We are experiencing an unprecedented social crisis. Poverty is increasing, but wages aren’t. For millions, dignified and affordable housing has become an unattainable pipe dream.
In 2022, nearly 900,000 people were homeless in Europe. 19.2 million people live in an unworthy environment. Average rent has risen by 19% and housing prices have risen by 47% in the EU over the past decade. The number of households registered for social housing, for example in Brussels, increased from 49,000 in 2020 to nearly 52,000 and the list could go on.
The right to live in dignity is a core value for The Left. With that in mind, Left MEPs Clare Daly and Mick Wallace (Independents for Change, Ireland) today launched our new study, “From Crisis to Cataclysm: Housing Financialisation and the EU” with the authors Enikő Vincze and Eva Betavatzi.
“This study shows how the housing question is written into the fundamental contradictions of this system, how housing inequalities overlap with the class inequalities inherent in the capitalist political economy, and continue to be reproduced even if, nowadays, another stage of capitalism slowly replaces the neoliberal era.”

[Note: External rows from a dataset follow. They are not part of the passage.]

/-- The record header of R360 from the headers of the halves used, by side. -/
def Side.recordHeader (s : Side) (t published epoch : Nat) (h0 h1 : Option Nat) (poison : Bool) (ntrack drop : Nat) : List Byte :=
  let f (h : Option Nat) (o w : Nat) : Nat := match h with | some v => sfld v o 0 w | none => 0
  let old := leastNonZero (f h0 40 64) (f h1 40 64)
  let fl (h : Option Nat) : Nat := match h with | some v => sfld v 16 1 2 | none => 0
  let b := (s.rd (Reg.PT_PBASE (epoch % 2))).toNat
  let both (o w : Nat) : List Byte := toBytes (w / 8) (f h0 o w) ++ toBytes (w / 8) (f h1 o w)
  toBytes 8 t ++ toBytes 8 published ++ toBytes 8 epoch ++ toBytes 8 (if old = 0 then 0 else published - old) ++
    toBytes 1 ((if h0.isSome then 1 else 0) + (if h1.isSome then 2 else 0) + 4 * s.id + (if poison then 8 else 0)) ++
    toBytes 1 (fl h0 + 4 * fl h1) ++ both 17 8 ++ both 18 8 ++ both 19 8 ++ both 24 32 ++ both 28 32 ++ both 32 32 ++
    toBytes 4 (f h0 48 32) ++ toBytes 4 (f h0 52 32) ++ toBytes 4 (f h0 56 32) ++
    toBytes 4 (f h1 48 32) ++ toBytes 4 (f h1 52 32) ++ toBytes 4 (f h1 56 32) ++ toBytes 2 ntrack ++ toBytes 2 drop ++ toBytes 4 0 ++
    toBytes 8 (b + 512) ++ toBytes 8 (b + 512 + s.gridBytes) ++ toBytes 8 (s.rd Reg.PT_GEOM).toNat ++
    toBytes 8 (s.rd Reg.PT_ORIGIN).toNat ++ toBytes 2 (s.fld Reg.PT_SLICE 0 16) ++ toBytes 126 0 ++
    ((upTo 32).map (fun i => toBytes 4 (f h0 (128 + 4 * i) 32))).flatten ++ ((upTo 32).map (fun i => toBytes 4 (f h1 (128 + 4 * i) 32))).flatten

/-- The merge of a frame ends at `e`, and with it the protection of its sealed own half (R343). -/
def Side.mergeEnds (s : Side) (t h e : Nat) : Side :=
  ({ s with guards := s.guards.map (fun g => if g.key = 0x0900 + h then { g with till := some e } else g) } : Side).ptSet
    (fun p => { p with merged := some (t, e) })

/-- PLAT_MERGE (R350 to R357, R361, R362): the merge of the next frame, which takes `took` ns, at most the bound of R352. -/
def Side.platMerge (s : Side) (took : Nat) : Side :=
  let t := s.pt.next
  let cut := t + s.ptCutoff
  if s.ptOn = false ∨ s.now < cut ∨ s.pt.record.isSome then s
  else
    let h := s.frameOf t % 2
    let own := s.pt.seals.find? (fun x => x.t == t && decide (x.sealedAt ≤ cut))
    let alone := match s.pt.alone, s.pt.join with
      | some a, some j => decide (a ≤ t) && decide (t < j)
      | some a, none => decide (a ≤ t)
      | none, _ => false
    let peer := s.pt.halves.find? (fun x => x.t == t && decide (x.at_ ≤ cut) && !x.bad && !alone &&
      s.pt.tracks.any (fun k => k.t == t && decide (k.at_ ≤ cut) && !k.bad && decide (sfld x.header 20 0 16 ≤ k.count)))
    let s := if peer.isNone then s.count Reg.PT_CNT 32 16 else s
    let s := s.ptSet (fun p => { p with
      next := t + s.framePeriod
      seals := p.seals.filter (fun x => decide (t ≤ x.t))
      halves := p.halves.filter (fun x => x.t != t)
      tracks := p.tracks.filter (fun x => x.t != t) })
    if own.isNone ∧ peer.isNone then ((s.mergeEnds t h cut).count Reg.PT_CNT 0 16).raise 0x0B 0x09 0 none t
    else
      let e := (s.rd Reg.PT_EPOCH).toNat + 1
      let b := e % 2
      let s := s.revokePins b
      let pub := s.ptPubBuf b
      let ownBuf := s.ptHalfBuf h
      let rxBuf := s.ptRxBuf h
      let side (k : Nat) : Option (Nat × Nat) :=
        if s.id = k then own.map (fun x => (ownBuf, x.header)) else peer.map (fun x => (rxBuf, x.header))
      let n0 := side 0
      let n1 := side 1
      let cb := s.cellBytes
      let cell (x : Option (Nat × Nat)) (i : Nat) : Option Nat := x.map (fun y => s.num (y.1 + 512 + i * cb) cb)
      let cells := (upTo (s.ptW * s.ptH)).map (fun i =>
        let a := pub + 512 + i * cb
        let bad := [n0, n1].any (fun x => match x with | some y => s.poisoned (y.1 + 512 + i * cb) cb | none => false)
        (((upTo cb).zip (s.cellMerge (cell n0 i) (cell n1 i))).map (fun (z : Nat × Byte) => (a + z.1, z.2, bad)), bad))
      let list (k : Nat) (x : Option (Nat × Nat)) : List PtTrackIn := match x with
        | some y => (upTo (sfld y.2 20 0 16)).map (fun i => (k, i, s.num (y.1 + 512 + s.gridBytes + 128 * i) 128))
        | none => []
      let badT := [n0, n1].any (fun x => match x with
        | some y => s.poisoned (y.1 + 512 + s.gridBytes) (128 * sfld y.2 20 0 16) | none => false)
      let all := mergeTracks (s.fld Reg.PT_TRACK 0 32) (list 0 n0) (list 1 n1)
      let kept := all.take 1024
      let drop := all.length - kept.length
      let area := pub + 512 + s.gridBytes
      let tb := (kept.map (fun k => toBytes 128 k.2.2)).flatten
      let tws := (goodAt area tb).map (fun w => (w.1, w.2.1, badT))
      let poison := badT || cells.any (fun c => c.2)
      let bound := 20000 + s.gridBytes / 32 + ((list 0 n0).length + (list 1 n1).length) * 100
      let mEnd := cut + min took bound
      let s := s.mergeEnds t h mEnd
      let published := max (t + s.ptPub) mEnd
      let s := if t + s.ptPub < mEnd then s.count Reg.PT_CNT 16 16 else s
      let s := if 0 < drop then s.count Reg.PT_CNT2 16 16 else s
      let s := (s.scatter 0x09 (goodAt (pub + 16) (toBytes 8 0))).1
      let s := (s.scatter 0x09 ((cells.map (fun c => c.1)).flatten ++ tws)).1
      let header := s.recordHeader t published e (n0.map (fun y => y.2)) (n1.map (fun y => y.2)) poison kept.length drop
      s.ptSet (fun p => { p with record := some ⟨e, header, published, drop⟩ })

/-- PLAT_PUBLISH (R358, R359, R361): the record header to the published buffer and the outputs, then the tethers. -/
def Side.platPublish (s : Side) : Side :=
  match s.pt.record with
  | none => s
  | some r =>
      if s.now < r.published then s
      else
        let s := (s.scatter 0x09 (goodAt (s.ptPubBuf (r.epoch % 2)) r.header)).1
        let outs := (upTo 4).filter (fun c => s.flag (Reg.PT_OCFG c) 4)
        let s := outs.foldl (fun s c =>
          s.ringEntry 0 ((s.rd (Reg.PT_OBASE c)).toNat + r.epoch % (16 * 2 ^ s.fld (Reg.PT_OCFG c) 0 4) * 512) r.header) s
        let s := outs.foldl (fun s c => if s.flag (Reg.PT_OCFG c) 21 then s.signal (s.fld (Reg.PT_OCFG c) 8 13) 1 else s) s
        (s.wr Reg.PT_EPOCH (BitVec.ofNat 64 r.epoch)).ptSet (fun p => { p with record := none })

/-! ### Enable (R366) -/

/-- PT_CTRL.CFG_ERR set. -/
def Side.ptErr (s : Side) : Side := s.put Reg.PT_CTRL 3 1 1

/-- The six buffers of the Plat. -/
def Side.ptBuffers (s : Side) : List Nat :=
  ((upTo 2).map (fun h => (s.rd (Reg.PT_HBASE h)).toNat)) ++ ((upTo 2).map (fun h => (s.rd (Reg.PT_RXBASE h)).toNat)) ++
    ((upTo 2).map (fun b => (s.rd (Reg.PT_PBASE b)).toNat))

/-- Whether intervals of equal length starting at the addresses are disjoint. -/
def disjoint (n : Nat) : List Nat → Bool
  | [] => true
  | a :: r => r.all (fun b => decide (a + n ≤ b) || decide (b + n ≤ a)) && disjoint n r

/-- R366: whether the configuration lets ENABLE be set. -/
def Side.ptCfgOk (s : Side) : Bool :=
  let e := s.fld Reg.PT_GEOM 16 16
  decide (1 ≤ s.ptW) && decide (s.ptW ≤ 1024) && decide (1 ≤ s.ptH) && decide (s.ptH ≤ 1024) && decide (50 ≤ e) && decide (e ≤ 1000) &&
    decide (s.ptLayers ≤ 16) && decide (s.ptSlices ≤ 32) && decide (1 ≤ s.cellBytes) && decide (s.cellBytes ≤ 96) &&
    decide (s.settleNs < s.ptCutoff) && decide (s.ptCutoff ≤ s.ptPub) && decide (s.ptPub < s.framePeriod) &&
    s.ptBuffers.all (fun a => a % 64 == 0 && !(s.notNear a s.bufBytes)) && disjoint s.bufBytes (s.ptBuffers.map local46)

Covid19, the war in Ukraine, and inflation have all meant that more and more people are finding themselves without housing and in extreme precariousness. Meanwhile, big companies are privatizing property and eliminating our access to housing. These situations show that our system is broken, and we need to change it.

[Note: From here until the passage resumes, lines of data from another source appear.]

-- ==== Sys2Proof/Machine/Groom.lean ====
section
/-!
DEFINITION. Machine/Groom.lean: the Groom core (R55 to R118): fetch, exceptions and interrupts, memory accesses, control
registers, messages, and the meaning of every Valzel instruction.
-/
namespace Sys2Proof.Machine

/-! ### Exceptions and interrupts (R92 to R98) -/

/-- An exception: its cause, its ctl.tval and its status code (R92). -/
structure Exc where
  cause : Nat
  tval : Nat
  status : Nat
  deriving DecidableEq, Repr

/-- The causes of R92. -/
def excIllegal (word : Nat) : Exc := ⟨1, word, 0⟩
@[inherit_doc excIllegal] def excPrivilege (word : Nat) : Exc := ⟨2, word, 0⟩
@[inherit_doc excIllegal] def excMisaligned (a : Nat) : Exc := ⟨3, a, 0⟩
@[inherit_doc excIllegal] def excAccess (a : Nat) : Exc := ⟨4, a, stAddress⟩
@[inherit_doc excIllegal] def excReserved (a : Nat) : Exc := ⟨4, a, stReserved⟩
@[inherit_doc excIllegal] def excPoison (a : Nat) : Exc := ⟨5, a, stPoison⟩
@[inherit_doc excIllegal] def excEcall : Exc := ⟨6, 0, 0⟩
@[inherit_doc excIllegal] def excBreakpoint : Exc := ⟨7, 0, 0⟩
@[inherit_doc excIllegal] def excLocalEcc (a : Nat) : Exc := ⟨8, a, stPoison⟩

/-- The ctl numbers of epc, cause, tval and evec at a level. -/
def ctlBase (level : Nat) : Nat := if level = 2 then 0x008 else 0x001

/-- R95, R97: entry at a level: the pc, cause and tval are saved, PPL and PIE take the old level and enable, IE clears,
and the pc goes to the level's handler. -/
def Groom.enter (r : Groom) (level : Nat) (cause : Word) (tval : Nat) : Groom :=
  let b := ctlBase level
  let st := r.ctlGet 0
  let st' := (((st.put 4 2 r.pl).put 3 1 (if r.ie then 1 else 0)).put 2 1 0).put 0 2 level
  let r := ((r.ctlSet b (BitVec.ofNat 64 r.pc)).ctlSet (b + 1) cause).ctlSet (b + 2) (BitVec.ofNat 64 tval)
  let r := r.ctlSet 0 st'
  { r with pc := (r.ctlGet (b + 3)).toNat, wait := .none }

/-- R95, R96: an exception is taken at level 1 from level 0 and at level 2 otherwise, LOCAL_ECC always at level 2; one
raised at level 2 while IE is 0 halts the Groom and tells the Steward. -/
def Side.takeExc (s : Side) (g : Nat) (e : Exc) : Side :=
  let r := s.groom g
  if r.pl = 2 ∧ r.ie = false then
    (s.setGroom g { r with halted := true, cause := e.cause, wait := .none }).raise 0x07 0x10 g none e.cause
  else
    let level := if e.cause = 8 then 2 else if r.pl = 0 then 1 else 2
    s.setGroom g (r.enter level (BitVec.ofNat 64 (e.cause + e.status * 2 ^ 16)) e.tval)

/-- The Groom's copy of Datum time in 2^-16 ns: freely anywhere within 4 ns of the counter, and never less than it was (R171). -/
def Side.copyTime (s : Side) (g : Nat) : Nat × Side :=
  let (k, s) := s.draw
  let t := max (s.datum.ns * 65536 + s.datum.acc / 2 ^ 32 + Config.freeNat k % (8 * 65536 + 1) - 4 * 65536) (s.groom g).lastDt
  (t, s.onGroom g (fun r => { r with lastDt := t }))

/-- R98: whether an interrupt source of a Groom is pending, the Groom's Datum time being `t` units of 2^-16 ns. -/
def Groom.pends (r : Groom) (src t : Nat) : Bool :=
  match src with
  | 0 => !r.recvQ.isEmpty
  | 1 => !r.errQ.isEmpty
  | 2 => r.ctlGet 0x017 != 0 && decide ((r.ctlGet 0x017).toNat ≤ t / 65536)
  | 3 => (r.ctlGet 0x018).flag 0
  | _ => false

/-- Whether an enabled source is pending (R91, R97). -/
def Groom.wanted (r : Groom) (t : Nat) : Bool := (upTo 4).any (fun i => (r.ctlGet 0x016).flag i && r.pends i t)

/-- Whether a Groom executes instructions. -/
def Groom.runs (r : Groom) : Bool := !r.halted

/-- R97: a pending, enabled source is taken between instructions when IE is 1, sources 0 to 2 at level 1 and source 3 at level 2. A TWAIT
in progress is left with its pc (R83); a WFE in progress has ended, since an enabled interrupt is pending (R91). ctl.tval takes 0
(DESIGN CHOICE, log entry 98). -/
def Side.interrupt (s : Side) (g src : Nat) : Side :=
  if (s.groom g).runs ∧ (s.groom g).ie ∧ src < 4 ∧ ((s.groom g).ctlGet 0x016).flag src then
    let (t, s) := s.copyTime g
    let r := s.groom g
    if r.pends src t then
      let r := if r.wait = .wfe then { r with pc := (r.pc + 4) % 2 ^ 64 } else r
      s.setGroom g (r.enter (if src = 3 then 2 else 1) (BitVec.ofNat 64 (2 ^ 63 + src)) 0)
    else s
  else s

/-! ### Memory accesses (R47 to R54, R58 to R61, R69) -/

/-- Where a Groom's data address leads. -/
inductive Place where
  | loc (off : Nat)
  | reg (key : Nat)
  | mem (a : Nat)
  | bad
  deriving DecidableEq, Repr

/-- The place of an address (R47 to R53, R58, R59): local memory, a register of the side, device memory, or nowhere. -/
def Side.place (s : Side) (a n : Nat) : Place :=
  if 2 ^ 63 ≤ a then (if bits a 18 45 = 0 ∧ a % 2 ^ 18 + n ≤ 2 ^ 18 then .loc (a % 2 ^ 18) else .bad)
  else match s.loc a with
    | none => .bad
    | some l =>
        if 0x3F00_0000_0000 ≤ l then
          (if bits l 32 8 = 0 ∧ n = 8 ∧ l % 8 = 0 ∧ 0 < bits l 24 8 ∧ bits l 24 8 ≤ 0x18 then .reg (l % 2 ^ 32) else .bad)
        else if s.part.populated l n then .mem l else .bad

/-- Whether an address lies in the register region (R61). -/
def inRegs (a : Nat) : Bool := decide (a < 2 ^ 47) && decide (0x3F00_0000_0000 ≤ a % 2 ^ 46)

/-- A load of `n` bytes (R58 to R61, R69, R92, R93): the value, or the first exception that applies. -/
def Side.gload (s : Side) (g : Nat) (word a n : Nat) (env : Env) : Except Exc (Nat × Side) :=
  let r := s.groom g
  if inRegs a ∧ r.pl = 0 then .error (excPrivilege word)
  else if a % n ≠ 0 then .error (excMisaligned a)
  else match s.place a n with
    | .bad => .error (excAccess a)
    | .loc o => if env.eccData then .error (excLocalEcc a) else .ok (fromBytes ((Store.mk r.lmem []).bytes o n), s)
    | .reg k => let (v, s) := s.busRead k; .ok (v.toNat, s)
    | .mem l =>
        if s.readGuarded 0x10 l n then .error (excAccess a)
        else if s.poisoned l n then .error (excPoison a)
        else .ok (s.num l n, s)

/-- The old word at a fetch address kept until the next FENCE.I (R116). -/
def Groom.keepOld (r : Groom) (a old : Nat) : Groom :=
  if r.stale.any (fun e => e.1 == a) then r else { r with stale := (a, old) :: r.stale }

/-- The words of an extent kept as they were before the Groom's store (R116). -/
def keepWords (r : Groom) (read : Nat → Nat) (a n : Nat) : Groom :=
  (upTo ((a + n - 1) / 4 - a / 4 + 1)).foldl (fun r i => r.keepOld ((a / 4 + i) * 4) (read ((a / 4 + i) * 4))) r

“Nowadays, the housing affordability crisis has become so profound and far-reaching that, temporarily, for many people, it would mean an improvement if the capitalist European Union and its Member States would start investing in public housing and regulating the financial and real estate actors within and across countries. But can the profit-maximization-based capitalist system really afford such solutions?”

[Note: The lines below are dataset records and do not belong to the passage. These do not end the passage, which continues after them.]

/-! ### Parameter blocks (R501, R514) -/

/-- The fields that ST_DECODE and ST_RETRIEVE share, read from either block. -/
structure StParam where
  q : Nat
  list : Nat
  first : Nat
  n : Nat
  layer : Nat
  scale : Nat
  nq : Nat
  qfmt : Nat
  bit4 : Bool
  deriving DecidableEq, Repr

/-- The parameters of ST_DECODE. -/
def decodeParam (b : Nat) : StParam :=
  ⟨sfld b 0 0 64, sfld b 16 0 64, sfld b 24 0 32, sfld b 28 0 16, sfld b 30 0 16, sfld b 40 0 32, sfld b 44 0 8, sfld b 45 0 4,
    bitAt b (8 * 45 + 4)⟩

/-- The parameters of ST_RETRIEVE. -/
def retrieveParam (b : Nat) : StParam :=
  ⟨sfld b 0 0 64, sfld b 8 0 64, sfld b 16 0 32, sfld b 20 0 16, sfld b 22 0 16, sfld b 28 0 32, sfld b 32 0 8, sfld b 33 0 4,
    bitAt b (8 * 33 + 4)⟩

/-- The worst-case run time of ST_DECODE (R503), in units of 1/8192 ns. -/
def decodeWorst (np q nq : Nat) : Nat :=
  let tt := np * seqP q
  2000 * 8192 + max (2 * np * pageBytes q) (nq * tt * seqD q) + 32 * nq * tt

/-- What R498, R502, R503 and R517 say of the admission of a Stall command. -/
def stChecks (s : Side) (cmd : Nat) : Checks :=
  let op := sfld cmd 0 0 8
  let inst := sfld cmd 4 0 16
  let qa := sfld cmd 32 0 64
  let pa := sfld cmd 40 0 64
  let q := s.struct qa 64 8
  let b := s.struct pa 64 8
  let okq := s.readable qa 64 8
  let okb := s.readable pa 64 8
  let both := okq && okb
  let closed : Option Nat := if s.mode = 0 then some 0 else none
  if op = 1 ∨ op = 2 then
    let p := if op = 1 then decodeParam b else retrieveParam b
    let useList := okb && p.bit4
    let head := s.struct p.list 16 1
    let okh := useList && s.readable p.list 16 1
    let cnt := sfld head 0 0 16
    let np := if op = 1 ∧ p.bit4 = true then min cnt 256 else p.n
    let lim := if seqWin q = 0 then 2 ^ seqPplLog q else seqWin q
    let shape := okb && okq && (p.nq % seqHkv q != 0 || decide (16 * seqHkv q < p.nq) || decide (seqLayers q ≤ p.layer))
    let foot := p.nq * (np * seqP q) * 4
    let n := p.nq * seqD q * (fmtBits p.qfmt) / 8
    let wr := if op = 1 then s.badExtent (sfld b 8 0 64) (p.nq * (64 + 4 * seqD q)) || sfld b 8 0 64 % 64 != 0
      else s.badExtent p.list (16 + 8 * sfld b 34 0 16)
    { reserved := anySet cmd [byteRange 48 63] || (okq && seqReserved q) ||
        (okb && (if op = 1 then anySet b [(45, 5, 3), byteRange 46 63] || (!p.bit4 && p.list != 0)
          else anySet b [(33, 5, 3), byteRange 36 63])),
      blocks := [(qa, 64, 8), (pa, 64, 8)] ++ (if useList then [(p.list, 16, 1)] else []) ++
        (if okh && decide (cnt ≤ 256) then [(p.list, 16 + 8 * cnt, 1)] else []),
      format := (okq && seqFormat q) || (okb && !(p.qfmt == 0 || p.qfmt == 2 || p.qfmt == 3)),
      length := (okq && s.seqLength (seqOwner q) q) || shape || (okb && decide (128 < p.nq)) ||
        (if op = 1 then
          (okb && decide (256 < p.n)) || (okh && (decide (256 < cnt) || sfld head 4 0 16 != p.layer)) ||
            (both && !p.bit4 && decide (lim < p.first + p.n)) || (okb && decide (sfld b 36 0 32 < sfld b 32 0 32))
        else
          (okb && (decide (4096 < p.n) || sfld b 34 0 16 == 0 || decide (256 < sfld b 34 0 16))) || (both && decide (lim < p.first + p.n)) ||
            (okh && (sfld head 2 0 16 != sfld b 34 0 16 || sfld head 4 0 16 != p.layer || decide (256 < cnt)))),
      address := inst == 0xFFFF || (okq && s.badExtent (seqRoot q) (seqTableBytes q)) ||
        (okb && (p.q % 64 != 0 || (okq && s.badExtent p.q n) || wr || (useList && p.list == 0))),
      space := if closed.isSome then closed else if op = 1 ∧ both = true ∧ 8388608 < foot then some foot else none,
      worst := if !both then (2000, 1) else if op = 1 then (decodeWorst np q p.nq, 8192)
        else (2000 * 8192 + p.n * (seqHkv q * seqD q * 4 + 64) * 32 + p.n * p.nq * seqD q, 8192) }
  else { opcode := true, address := inst == 0xFFFF, space := closed }

/-! ### Pages and translations (R497, R504) -/

/-- The stack in whose home part a page lies wholly (R434, R497). -/
def Side.homeStack (s : Side) (a n : Nat) : Option Nat :=
  match s.loc a with
  | none => none
  | some l =>
      if s.fld Reg.NT_MAP 0 8 * 2 ^ 30 ≤ l ∧ s.part.inNear l n = true ∧ s.stackOf l = s.stackOf (l + n - 1) then some (s.stackOf l) else none

/-- The page list of an admitted command, as admission read it (R515): page index and score. -/
def pageList (blk : Nat) : List (Nat × Nat) :=
  (upTo (min 256 (sfld blk 0 0 16))).map (fun i => (sfld blk (16 + 8 * i) 0 32, sfld blk (20 + 8 * i) 0 32))

/-- The list of an operation: the longest structure read at its address. -/
def Op.listBlock (o : Op) (a : Nat) : Nat :=
  (o.blocks.filter (fun b => b.addr == a && decide (16 ≤ b.len))).foldl (fun m b => max m b.val) 0

/-- The page indices of ST_DECODE in ascending order. -/
def Op.decodePages (o : Op) : List Nat :=
  let p := decodeParam (o.block (o.f 40 0 64))
  if p.bit4 then ((pageList (o.listBlock p.list)).map (fun e => e.1)).mergeSort
  else (upTo p.n).map (fun i => p.first + i)

/-- R504: the pages translated in turn until one finds no entry or lies in no home part. Each translation obtained leaves its
entry; the page that ends the command leaves its VPN and, in units of 2^128, the status that it ends with. -/
def Side.translateAll (s : Side) (own q layer : Nat) : List Nat → List Nat → List Nat × Side
  | [], acc => (acc, s)
  | k :: rest, acc =>
      let vpn := layer * 2 ^ seqPplLog q + k
      match s.translate own q vpn (decide (k < 2 ^ seqPplLog q)) with
      | ((none, st), s) => (acc ++ [st * 2 ^ 128 + vpn], s)
      | ((some e, _), s) =>
          if (s.homeStack (entryAddr e) (pageBytes q)).isNone then (acc ++ [e, stAddress * 2 ^ 128 + vpn], s)
          else s.translateAll own q layer rest (acc ++ [e])

/-- What happens when ST_DECODE starts: its translations, held under R471. -/
def Side.decodeStart (s : Side) (o : Op) : Side :=
  let q := o.block (o.f 32 0 64)
  let p := decodeParam (o.block (o.f 40 0 64))
  if p.nq = 0 then s
  else
    let (l, s) := s.translateAll (seqOwner q) q p.layer o.decodePages []
    s.setOp { o with pages := l, resv := seqOwner q + 1 }

/-! ### Numbers (R506, R509, R510) -/

/-- The code of a non-negative finite value rounded toward zero to FP32. -/
def floor32 (v : FVal) : Nat :=
  match v with
  | .fin _ m e =>
      let u := flt32.ulp m e
      let k := if u ≤ e then m * 2 ^ (e - u).toNat else m / 2 ^ (u - e).toNat
      flt32.code (.fin false k u)
  | _ => 0

/-- P_t of R506: one of the two FP32 values that bracket the exact exponential, which of them being free. -/
def expBracket (free : Bool) (v : FVal) : FVal :=
  match v with
  | .fin _ 0 _ => FVal.ofInt 1
  | .fin _ _ _ => of32 (floor32 (expVal v) + if free then 1 else 0)
  | .inf true => FVal.zero
  | v => v

/-- A sum taken in the order of its terms in FP32, each addition rounded to nearest even (R509, R510; DEDUCED, log entry 106). -/
def sum32 (l : List FVal) : FVal := l.foldl (fun a v => r32 (a.add v)) FVal.zero

/-- S of R509 or R510: its terms accumulated in their order in FP32, each addition rounded toward +∞. -/
def sumUp32 (l : List FVal) : FVal := l.foldl (fun a v => roundUp32 (a.add v)) FVal.zero

/-- A check of R509 or R510: none where it passes, some none where it is skipped (R511), else Δ and the bound. -/
def stCheckVal (computed reference sv : FVal) (k : Nat) : Option (Option (Nat × Nat)) :=
  let bound := (sv.mul (FVal.ofInt (k : Nat))).scale2 (-24)
  if !(computed.isFin && reference.isFin && bound.isFin) then some none
  else
    let d := computed.sub reference
    if d.abs.le bound then none else some (some (to32 (r32 d), to32 (roundUp32 bound)))

/-! ### ST_DECODE (R505 to R513) -/

/-- A fault of a Stall: the head, whether in an output rather than a score, the position or the element, and the bits of its
FP32 code that it turns over. -/
abbrev StFault := Nat × Bool × Nat × Nat

/-- A page that the Stall processes: its VPN and its entry. -/
structure StPage where
  vpn : Nat
  entry : Nat
  deriving DecidableEq, Repr

/-- A value read as a vector element of a page: region `r`, its scale region, format. -/
def Side.kvElem (s : Side) (q fmt r : Nat) (a ht d : Nat) : FVal :=
  let w := fmtBits fmt
  let off := pageRegions q
  let bit := (ht * seqD q + d) * w
  let code := bits (s.num (a + off.getD r 0 + bit / 8) 1) (bit % 8) w
  let sc := s.num (a + off.getD (r + 1) 0 + (ht * seqD q + d) / 32 * 2) 2
  (flt16.ieee sc).mul (fmtVal fmt code)

/-- Whether the stored vector of a token, keys or values, holds a poisoned byte. -/
def Side.kvPoison (s : Side) (q fmt r : Nat) (a ht : Nat) : Bool :=
  let off := pageRegions q
  s.poisoned (a + off.getD r 0 + ht * seqD q * fmtBits fmt / 8) (seqD q * fmtBits fmt / 8) ||
    s.poisoned (a + off.getD (r + 1) 0 + ht * seqD q / 16) (seqD q / 16)

/-- Whether an element of such a vector, or its scale, holds a poisoned byte. -/
def Side.kvBad (s : Side) (q fmt r : Nat) (a ht d : Nat) : Bool :=
  let off := pageRegions q
  let w := fmtBits fmt
  s.poisoned (a + off.getD r 0 + (ht * seqD q + d) * w / 8) 1 || s.poisoned (a + off.getD (r + 1) 0 + (ht * seqD q + d) / 32 * 2) 2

The privileged few are well-served by this neoliberal model that prioritises profits over human dignity. We must have a more equal distribution of wealth and insist on a fair taxation system to eliminate the kind of gross inequality we see in Europe and around the world. If we do not tackle problems at their source, we cannot eradicate the cause.
Fighting and ending capitalism is not just a slogan, it is a matter of life or death.